-- ==== Sys2Proof/Machine/Memory.lean ====
section
/-! DEFINITION. Machine/Memory.lean: group 0x8 (R60, R61, R79 to R88). -/

namespace Sys2Proof.Machine

open Sys2Proof

/-- Width in bytes of a memory tag (R82). -/
def memWidth (t : Tag) (vec : Bool) : Nat := if vec then 128 else t.width / 8

/-- A data token that the field's tag admits (R82): IDX counts as I64, and MARK is stored under none (R91). -/
def dataFits (t : Tok) (tag : Tag) : Bool :=
  t.tag == tag || (tag == .raw && t.tag != .mark) || (tag == .i64 && t.tag == .idx)

/-- The address of an access of w bytes (R79, R83): a cause with s31 where it is refused. -/
def memAddr (o : Option Tok) (w : Nat) : Except (Nat × Nat) Nat :=
  match addrOperand o with
  | .error c => .error (c, if c = 0x06 then ((o.map fun t => t.word.toNat).getD 0) else c)
  | .ok a => if a % w ≠ 0 then .error (0x08, a) else .ok a

/-- The value of a scalar data operand of w bytes (R83, R84): 0x03 for another tag or a vector. -/
def dataOperand (o : Option Tok) (tag : Tag) (w : Nat) : Except Nat Nat :=
  match o with
  | none => .error 0x03
  | some t => if t.scalar ∧ dataFits t tag then .ok (t.lane (8 * w) 0) else .error 0x03

/-- A load, or an ACQ (R83). -/
def tryLoad (tag : Tag) (vec acq : Bool) (s : State) : Try :=
  match memAddr s.fire.left (memWidth tag vec) with
  | .error (c, e) => .fault s c e
  | .ok a => s.access { va := a, w := memWidth tag vec, op := .load, tag := tag, vec := vec, acq := acq }

/-- A scalar store (R83). -/
def tryStore (tag : Tag) (s : State) : Try :=
  let w := memWidth tag false
  match memAddr s.fire.left w with
  | .error (c, e) => .fault s c e
  | .ok a => match dataOperand s.fire.right tag w with
    | .error c => .fault s c c
    | .ok v => s.access { va := a, w := w, op := .store (leBytes w v), tag := tag, vec := false, acq := false }

/-- The data of a vector store (R83): a scalar stands in every lane, IDX as the I64 that it counts as (R92). -/
def Tok.storeData (t : Tok) (tag : Tag) : BitVec 1024 :=
  if t.tag = .idx ∧ tag = .i64 then (Tok.rowData { t with tag := .i64, scalar := true }) else t.rowData

/-- A vector store (R83). -/
def tryStoreV (tag : Tag) (s : State) : Try :=
  match memAddr s.fire.left 128 with
  | .error (c, e) => .fault s c e
  | .ok a => match s.fire.right with
    | none => .fault s 0x03 0x03
    | some t =>
      if dataFits t tag then
        s.access { va := a, w := 128, op := .store (leBytes 128 (t.storeData tag).toNat), tag := tag, vec := true, acq := false }
      else .fault s 0x03 0x03

/-- AMOG (R84). -/
def tryAmog (x : AmoOp) (tag : Tag) (s : State) : Try :=
  let w := memWidth tag false
  match memAddr s.fire.left w with
  | .error (c, e) => .fault s c e
  | .ok a => match dataOperand s.fire.right tag w, (if x = .cas then dataOperand s.fire.third tag w else .ok 0) with
    | .ok r, .ok t => s.access { va := a, w := w, op := .amog x r t, tag := tag, vec := false, acq := false }
    | .error c, _ => .fault s c c
    | _, .error c => .fault s c c

/-- MONA (R88). -/
def tryMona (tag : Tag) (s : State) : Try :=
  let w := memWidth tag false
  match memAddr s.fire.left w with
  | .error (c, e) => .fault s c e
  | .ok a => s.access { va := a, w := w, op := .mona, tag := tag, vec := false, acq := false }

/-- The constant store that the running block reads (R59). -/
def State.constStore (s : State) (x : Strand) (r : Run) : KStore :=
  match look x.ctx (s.die x.die).ksegs with
  | some p => if r.kstore = 0 then p.s0 else p.s1
  | none => { bytes := [], len := 0 }

/-- LDK (R59, R79, R83). -/
def tryLdk (vec : Bool) (tag : Tag) (s : State) : Try :=
  let w := memWidth tag vec
  match memAddr s.fire.left w, s.here? with
  | .error (c, e), _ => .fault s c e
  | .ok _, none => .stay s
  | .ok a, some (x, r, _) =>
    let st := s.constStore x r
    if st.len < a + w then .fault s 0x06 a
    else
      let bs := (List.range w).map fun i => st.bytes.getD (a + i) 0
      .done s (({ va := a, w := w, op := .load, tag := tag, vec := vec, acq := false } : Access).items s.fire bs).1
        none

/-- An access outside the sequence, ordered by tokens alone (R60, R62). -/
def State.loose (s : State) (p : PMode) (need : Firing → Bool) (a : Tgt) (t : State → Try) : State :=
  s.firing p need true a .none (State.begin true a .none (t s))

/-- LDG (R83). -/
def execLdg (p : PMode) (u : Bool) (t : Tag) (a : Tgt) (s : State) : Host.Outcome State Fault Refusal :=
  .next (if u then s.loose p needL a (tryLoad t false false)
    else s.member p needL true a .none false none (tryLoad t false false))

/-- STG (R83). -/
def execStg (p : PMode) (u : Bool) (t : Tag) (a : Tgt) (s : State) : Host.Outcome State Fault Refusal :=
  .next (if u then s.loose p needLR a (tryStore t) else s.member p needLR true a .none true none (tryStore t))

/-- LDGV (R83). -/
def execLdgv (p : PMode) (u : Bool) (t : Tag) (a : Tgt) (s : State) : Host.Outcome State Fault Refusal :=
  .next (if u then s.loose p needL a (tryLoad t true false)
    else s.member p needL true a .none false none (tryLoad t true false))

/-- STGV (R83). -/
def execStgv (p : PMode) (u : Bool) (t : Tag) (a : Tgt) (s : State) : Host.Outcome State Fault Refusal :=
  .next (if u then s.loose p needLR a (tryStoreV t) else s.member p needLR true a .none true none (tryStoreV t))

/-- LDK (R83). -/
def execLdk (p : PMode) (v : Bool) (t : Tag) (a : Tgt) (s : State) : Host.Outcome State Fault Refusal :=
  .next (s.loose p needL a (tryLdk v t))

/-- PREF and PLACEQ translate (R87): `f` goes on with the leaf, or with none where the address is refused or unmapped. The
walk waits for the strand's earlier accesses and is an acquire (R304); an uncorrectable error in a page-table entry gives no
leaf (R354; log 30). -/
def State.asks (s : State) (f : State → Strand → Nat → Option Leaf → State) : State :=
  match s.here?, addrOperand s.fire.left with
  | some (x, _, _), .ok va =>
    let tile := x.nodeTile s.fire.copy s.fire.slot
    if ¬ s.quiet x.stamp then s
    else match s.senseWalks x.die tile x.ctx [(va, 1)] with
      | (t, some _) => f t x va none
      | (t, none) => f (t.sees t.fire.k t.depAll) x va ((t.ctx? x.ctx).bind fun c => t.walk c.root va)
  | some (x, _, _), .error _ => f s x 0 none
  | none, _ => s

/-- PREF (R87): the translation enters the tile's cache; whatever fault it meets is dropped. -/
def execPref (p : PMode) (a : Tgt) (s : State) : Host.Outcome State Fault Refusal :=
  .next (s.firing p needL true a .none <| s.asks fun t x va l =>
    (match l with
     | some l => t.modDie x.die fun y => y.cache (x.nodeTile t.fire.copy t.fire.slot) x.ctx va l
     | none => t).emit a .none (Tok.done t.fire.its))

/-- AMOG (R84). -/
def execAmog (p : PMode) (x : AmoOp) (d : AmoOrd) (sc : Scope) (t : Tag) (a : Tgt) (s : State) :
    Host.Outcome State Fault Refusal :=
  .next (s.member p (if x = .cas then needLRT else needLR) true a .none true
    (if d = .release ∨ d = .both then some sc else none) (tryAmog x t))

/-- FENCE (R85): done once the earlier members that its form names have been performed. -/
def execFence (p : PMode) (x : FenceK) (sc : Scope) (a : Tgt) (s : State) : Host.Outcome State Fault Refusal :=
  .next (s.member p need0 true a .none false none fun s =>
    match s.here? with
    | some (_, r, _) => if r.fenceDone s.fire x sc then Try.complete s else .wait s .order none []
    | none => .stay s)

/-- ACQ (R83): later accesses wait until it returns. -/
def execAcq (p : PMode) (_sc : Scope) (t : Tag) (a : Tgt) (s : State) : Host.Outcome State Fault Refusal :=
  .next (s.member p needL true a .none false none (tryLoad t false true))

/-- REL (R65, R83). -/
def execRel (p : PMode) (sc : Scope) (t : Tag) (a : Tgt) (s : State) : Host.Outcome State Fault Refusal :=
  .next (s.member p needLR true a .none true (some sc) (tryStore t))

/-- CTOK (R86): its completion token carries the left operand's markers. -/
def execCtok (p : PMode) (a b : Tgt) (s : State) : Host.Outcome State Fault Refusal :=
  .next (s.firing p needLR true a b (s.emit a b (Tok.done s.fire.marks)))

/-- MSEQ (R86). -/
def execMseq (p : PMode) (a b : Tgt) (s : State) : Host.Outcome State Fault Refusal :=
  .next (s.member p needL true a b false none Try.complete)

/-- The word of PLACEQ for a leaf seen from die d (R87). -/
def placeWord (d : Nat) (l : Leaf) : Nat :=
  let h := homeDie d l.place l.pa
  2 ^ 63 + l.place + (if l.place = 7 then 0 else h * 2 ^ 4 + if h = d % 4 then 2 ^ 6 else 0) + l.size * 2 ^ 8

/-- PLACEQ (R87). -/
def execPlaceq (p : PMode) (a : Tgt) (s : State) : Host.Outcome State Fault Refusal :=
  .next (s.firing p needL true a .none <| s.asks fun t x _ l =>
    t.emit a .none (Tok.i64 (l.elim 0 (placeWord (x.die % 4))) t.fire.marks))

/-- MONA (R88). -/
def execMona (p : PMode) (t : Tag) (a : Tgt) (s : State) : Host.Outcome State Fault Refusal :=
  .next (s.member p needL true a .none false none (tryMona t))

/-- The strand's armed monitor, on whichever die hosts it (R88). -/
def State.monitor? (s : State) (k : Nat) : Option (Nat × Bool) :=
  (List.range 4).findSome? fun d => look k (s.die d).monitors

/-- A MONA of the block has been issued and has not returned. -/
def Run.arming (r : Run) : Bool :=
  r.nodes.any fun n => n.pend.any fun p => p.acc.any fun a => a.op == .mona

/-- MWAIT (R81, R88, R335, R337). -/
def tryMwait (s : State) : Try :=
  match s.here? with
  | none => .stay s
  | some (x, r, _) =>
    let answer := fun (v : Nat) =>
      match s.outcome s.fire.k 4 (leBytes 8 v) with
      | some (bs, t) => Try.tok ((t.disarm s.fire.k).modStrand s.fire.k fun x => { x with wake := false })
          (Tok.i64 (leNat (bs.take 8)) s.fire.marks)
      | none => .stay s
    if (s.ctx? x.ctx).any fun c => c.playing then answer 0
    else if r.arming then .stay s
    else match s.monitor? s.fire.k with
      | some (line, false) => .wait s (.monitor (line * 64)) none []
      | some (_, true) => answer 0
      | none => answer (if x.wake then 2 else 1)

/-- MWAIT (R88). -/
def execMwait (p : PMode) (a : Tgt) (s : State) : Host.Outcome State Fault Refusal :=
  .next (s.member p need0 true a .none false none tryMwait)

end Sys2Proof.Machine
end

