-- ==== Sys2Proof/Machine/Search.lean ====
section
/-! DEFINITION. Machine/Search.lean: the arithmetic and the data of Geode trees: node records (R277), scores (R281),
allocation (R278), descriptors and result elements (R283, R284). -/

namespace Sys2Proof.Machine

open Sys2Proof

/-! ### Node records -/

/-- A node of an arena (R277). -/
structure GNode where
  n : Nat
  w : Int
  p : Nat
  vl : Nat
  first : Nat
  count : Nat
  action : Nat
  parent : Nat
  expanded : Bool
  terminal : Bool
  free : Bool
  sat : Bool
  gen : Nat
  deriving DecidableEq, Repr

/-- No index (R277). -/
def noIndex : Nat := 2 ^ 32 - 1

/-- A record read (R277). -/
def GNode.ofBytes (bs : List Byte) : GNode :=
  let fl := fieldOf bs 28 1
  { n := fieldOf bs 0 4, w := signed 64 (fieldOf bs 4 8), p := fieldOf bs 12 2, vl := fieldOf bs 14 2,
    first := fieldOf bs 16 4, count := fieldOf bs 20 2, action := fieldOf bs 22 2, parent := fieldOf bs 24 4,
    expanded := bit fl 0, terminal := bit fl 1, free := bit fl 2, sat := bit fl 3, gen := fieldOf bs 29 3 }

/-- The flags byte of a record (R277). -/
def GNode.flags (g : GNode) : Nat :=
  (if g.expanded then 1 else 0) + (if g.terminal then 2 else 0) + (if g.free then 4 else 0) + if g.sat then 8 else 0

/-- The 32 bytes of a record (R277). -/
def GNode.bytes (g : GNode) : List Byte :=
  leBytes 4 g.n ++ leBytes 8 (wrap 64 g.w) ++ leBytes 2 g.p ++ leBytes 2 g.vl ++ leBytes 4 g.first ++ leBytes 2 g.count
    ++ leBytes 2 g.action ++ leBytes 4 g.parent ++ leBytes 1 g.flags ++ leBytes 3 g.gen

/-- A node as an expansion or GTROOT makes it (R286, R293). -/
def GNode.fresh (prior action parent gen : Nat) : GNode :=
  { n := 0, w := 0, p := prior, vl := 0, first := 0, count := 0, action := action, parent := parent, expanded := false,
    terminal := false, free := false, sat := false, gen := gen }

/-- Records of a block of the arena. -/
def nodesOf : Nat → List Byte → List GNode
  | 0, _ => []
  | n + 1, bs => GNode.ofBytes (bs.take 32) :: nodesOf n (bs.drop 32)

/-! ### Scores (R281) -/

/-- An F32 pattern of a value, rounded to nearest even. -/
def rneF32 (v : FVal) : Nat := (ffmt .f32).encode .rne v
/-- The value of an F32 pattern. -/
def valF32 (v : Nat) : FVal := (ffmt .f32).decode v
/-- An integer times 2^e as an exact value. -/
def FVal.ofInt (v : Int) (e : Int) : FVal := .fin (v < 0) v.natAbs e

/-- A quotient rounded once (R98). -/
def divF32 (x y : FVal) : Nat :=
  match x, y with
  | .nan, _ => rneF32 .nan
  | _, .nan => rneF32 .nan
  | .inf _, .inf _ => rneF32 .nan
  | .inf a, .fin b _ _ => rneF32 (.inf (a != b))
  | .fin a _ _, .inf b => rneF32 (.fin (a != b) 0 0)
  | .fin a m e, .fin b n g =>
    if n = 0 then rneF32 (if m = 0 then .nan else .inf (a != b))
    else if m = 0 then rneF32 (.fin (a != b) 0 0)
    else
      let k := Nat.log2 n + 64
      (ffmt .f32).round .rne (a != b) (m * 2 ^ k / n) (e - g - k) (m * 2 ^ k % n != 0)

/-- sp of a node (R281). -/
def scoreRoot (p : GNode) : Nat := (ffmt .f32).sqrt .rne (valF32 (rneF32 (FVal.ofInt ((p.n + p.vl : Nat) : Int) 0)))

/-- The score of a child (R281). -/
def scoreOf (t : Tree) (sp : Nat) (i : GNode) : FVal :=
  let m := i.n + i.vl
  let q := if m = 0 then t.fpu.toNat
    else
      let w := rneF32 (FVal.ofInt i.w (-32))
      let v := rneF32 (FVal.mul (FVal.ofInt i.vl 0) (valF32 t.vloss.toNat))
      divF32 (valF32 (rneF32 (FVal.add .rne (valF32 w) (valF32 v).neg))) (valF32 (rneF32 (FVal.ofInt m 0)))
  let cp := rneF32 (FVal.mul (valF32 t.c.toNat) (FVal.ofInt i.p (-16)))
  let u := divF32 (valF32 (rneF32 (FVal.mul (valF32 cp) (valF32 sp)))) (valF32 (rneF32 (FVal.ofInt ((1 + m : Nat) : Int) 0)))
  valF32 (rneF32 (FVal.add .rne (valF32 q) (valF32 u)))

/-- The offset of the chosen child (R281): the greatest score, equal scores to the lower index, a NaN never greater. -/
def choose (t : Tree) (p : GNode) (cs : List GNode) : Nat :=
  let sp := scoreRoot p
  let best := cs.zipIdx.foldl (fun (b : Option (FVal × Nat)) e =>
    let v := scoreOf t sp e.1
    match b with
    | none => if v.isNan then none else some (v, e.2)
    | some (w, _) => if !v.isNan && w.le v && !w.eqv v then some (v, e.2) else b) none
  (best.map (·.2)).getD 0

/-! ### Allocation (R278) -/

/-- A run put in its place by index. -/
def insertRun (r : Nat × Nat) : List (Nat × Nat) → List (Nat × Nat)
  | [] => [r]
  | q :: l => if r.1 < q.1 then r :: q :: l else q :: insertRun r l

/-- Runs that touch merged. -/
def mergeRuns : List (Nat × Nat) → List (Nat × Nat)
  | [] => []
  | r :: l =>
    match mergeRuns l with
    | [] => [r]
    | q :: m => if r.1 + r.2 = q.1 then (r.1, r.2 + q.2) :: m else r :: q :: m

/-- A run freed: merged on either side, and lowering `next` where it ends there (R278). -/
def Tree.freeRun (t : Tree) (first len : Nat) : Tree :=
  if len = 0 then t
  else
    let runs := mergeRuns (insertRun (first, len) t.runs)
    match runs.find? fun r => r.1 + r.2 == t.next with
    | some r => { t with runs := runs.filter fun q => q != r, next := r.1 }
    | none => { t with runs := runs }

/-- k records allocated (R278): the lowest run that holds them, else past `next`. -/
def Tree.alloc (t : Tree) (k : Nat) : Option (Nat × Tree) :=
  match t.runs.find? fun r => k ≤ r.2 with
  | some r => some (r.1, { t with runs := t.runs.filterMap fun q =>
      if q = r then (if q.2 = k then none else some (q.1 + k, q.2 - k)) else some q })
  | none => if t.next + k ≤ t.cap then some (t.next, { t with next := t.next + k }) else none

/-- What the head records of the free runs hold: index, length, next run (R277). -/
def Tree.heads (t : Tree) : List (Nat × Nat × Nat) :=
  t.runs.zipIdx.map fun e => (e.1.1, e.1.2, ((t.runs[e.2 + 1]?).map (·.1)).getD noIndex)

/-- Free records (R293). -/
def Tree.freeCount (t : Tree) : Nat := (t.runs.map (·.2)).sum + (t.cap - t.next)

/-- Address of a record (R276). -/
def Tree.at (t : Tree) (i : Nat) : Nat := t.base + 32 * i

/-! ### Descriptors and elements -/

/-- The ticket word (R283). -/
def ticketWord (slot serial tree : Nat) : Nat := slot % 64 + serial % 2 ^ 26 * 2 ^ 6 + tree % 16 * 2 ^ 32

/-- The eight lanes of a leaf descriptor (R283): `path` runs from the root to the leaf. -/
def descriptorLanes (slot serial tree leaf : Nat) (path : List GNode) : List Nat :=
  let depth := path.length - 1
  let acts := (path.drop 1).map (·.action)
  let term := (path.getLast?).any fun g => g.terminal
  ticketWord slot serial tree
    :: (leaf % 2 ^ 32 + depth % 2 ^ 16 * 2 ^ 32 + (if term then 2 ^ 48 else 0) + if 24 < depth then 2 ^ 49 else 0)
    :: (List.range 6).map fun l => lanesNat 16 ((List.range 4).map fun j => acts.getD (4 * l + j) 0)

/-- A result element's lanes 0 and 1 (R284): ticket slot, serial, tree, value, child count, terminal. -/
structure GElem where
  slot : Nat
  serial : Nat
  tree : Nat
  v : Nat
  k : Nat
  term : Bool
  deriving DecidableEq, Repr

/-- Lane i of 64 bits of a row. -/
def Row.lane64 (r : Row) (i : Nat) : Nat := r.data.toNat / 2 ^ (64 * i) % 2 ^ 64

/-- An element read, or none where it is malformed (R284, R294). -/
def elemOf (r : Row) : Option GElem :=
  let a := r.lane64 0
  let b := r.lane64 1
  if r.tag = .mark ∨ r.tag = .poison ∨ bits a 63 36 ≠ 0 ∨ bits b 63 41 ≠ 0 then none
  else some { slot := bits a 5 0, serial := bits a 31 6, tree := bits a 35 32, v := bits b 31 0, k := bits b 39 32,
              term := bit b 40 }

/-- Where an expansion finds its children (R284): in the row, or in a list; none where the element is malformed. -/
def childrenAt (r : Row) (k : Nat) : Option (List Nat ⊕ Nat) :=
  let f := r.data.toNat / 2 ^ 128
  if k ≤ 28 then
    if f / 2 ^ (32 * k) = 0 then some (.inl ((List.range k).map fun j => f / 2 ^ (32 * j) % 2 ^ 32)) else none
  else if f / 2 ^ 64 = 0 ∧ f % 64 = 0 then some (.inr (f % 2 ^ 64)) else none

/-- A value as Q32.32 (R287): rounded to an integer multiple of 2^-32 and clamped; none for NaN. -/
def q32 (v : Nat) : Option Int :=
  match valF32 v with
  | .nan => none
  | .inf neg => some (if neg then -(2 ^ 63 : Nat) else (2 ^ 63 - 1 : Nat))
  | .fin neg m e =>
    let n := roundAt .rne neg m e (-32) false
    some (clampS 64 (if neg then -(n : Int) else n))

/-- A node of a path backed up at depth d from the leaf (R287). -/
def GNode.backup (g : GNode) (alt : Bool) (d : Nat) (qv : Int) : GNode :=
  let w := g.w + if alt ∧ d % 2 = 1 then -qv else qv
  { g with n := min (g.n + 1) (2 ^ 32 - 1), w := clampS 64 w, vl := g.vl - 1,
           sat := g.sat || decide (2 ^ 32 - 1 < g.n + 1) || clampS 64 w != w }

end Sys2Proof.Machine
end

::::

[Task to complete]: Here the job is to set down exactly the lines of the material above that fall between the one with "is malformed. -/" and the one with "def GNode.backup (g", inclusive, and nothing beyond them.

[Answer box]:
/-- Where an expansion finds its children (R284): in the row, or in a list; none where the element is malformed. -/
def childrenAt (r : Row) (k : Nat) : Option (List Nat ⊕ Nat) :=
  let f := r.data.toNat / 2 ^ 128
  if k ≤ 28 then
    if f / 2 ^ (32 * k) = 0 then some (.inl ((List.range k).map fun j => f / 2 ^ (32 * j) % 2 ^ 32)) else none
  else if f / 2 ^ 64 = 0 ∧ f % 64 = 0 then some (.inr (f % 2 ^ 64)) else none

/-- A value as Q32.32 (R287): rounded to an integer multiple of 2^-32 and clamped; none for NaN. -/
def q32 (v : Nat) : Option Int :=
  match valF32 v with
  | .nan => none
  | .inf neg => some (if neg then -(2 ^ 63 : Nat) else (2 ^ 63 - 1 : Nat))
  | .fin neg m e =>
    let n := roundAt .rne neg m e (-32) false
    some (clampS 64 (if neg then -(n : Int) else n))

/-- A node of a path backed up at depth d from the leaf (R287). -/
def GNode.backup (g : GNode) (alt : Bool) (d : Nat) (qv : Int) : GNode :=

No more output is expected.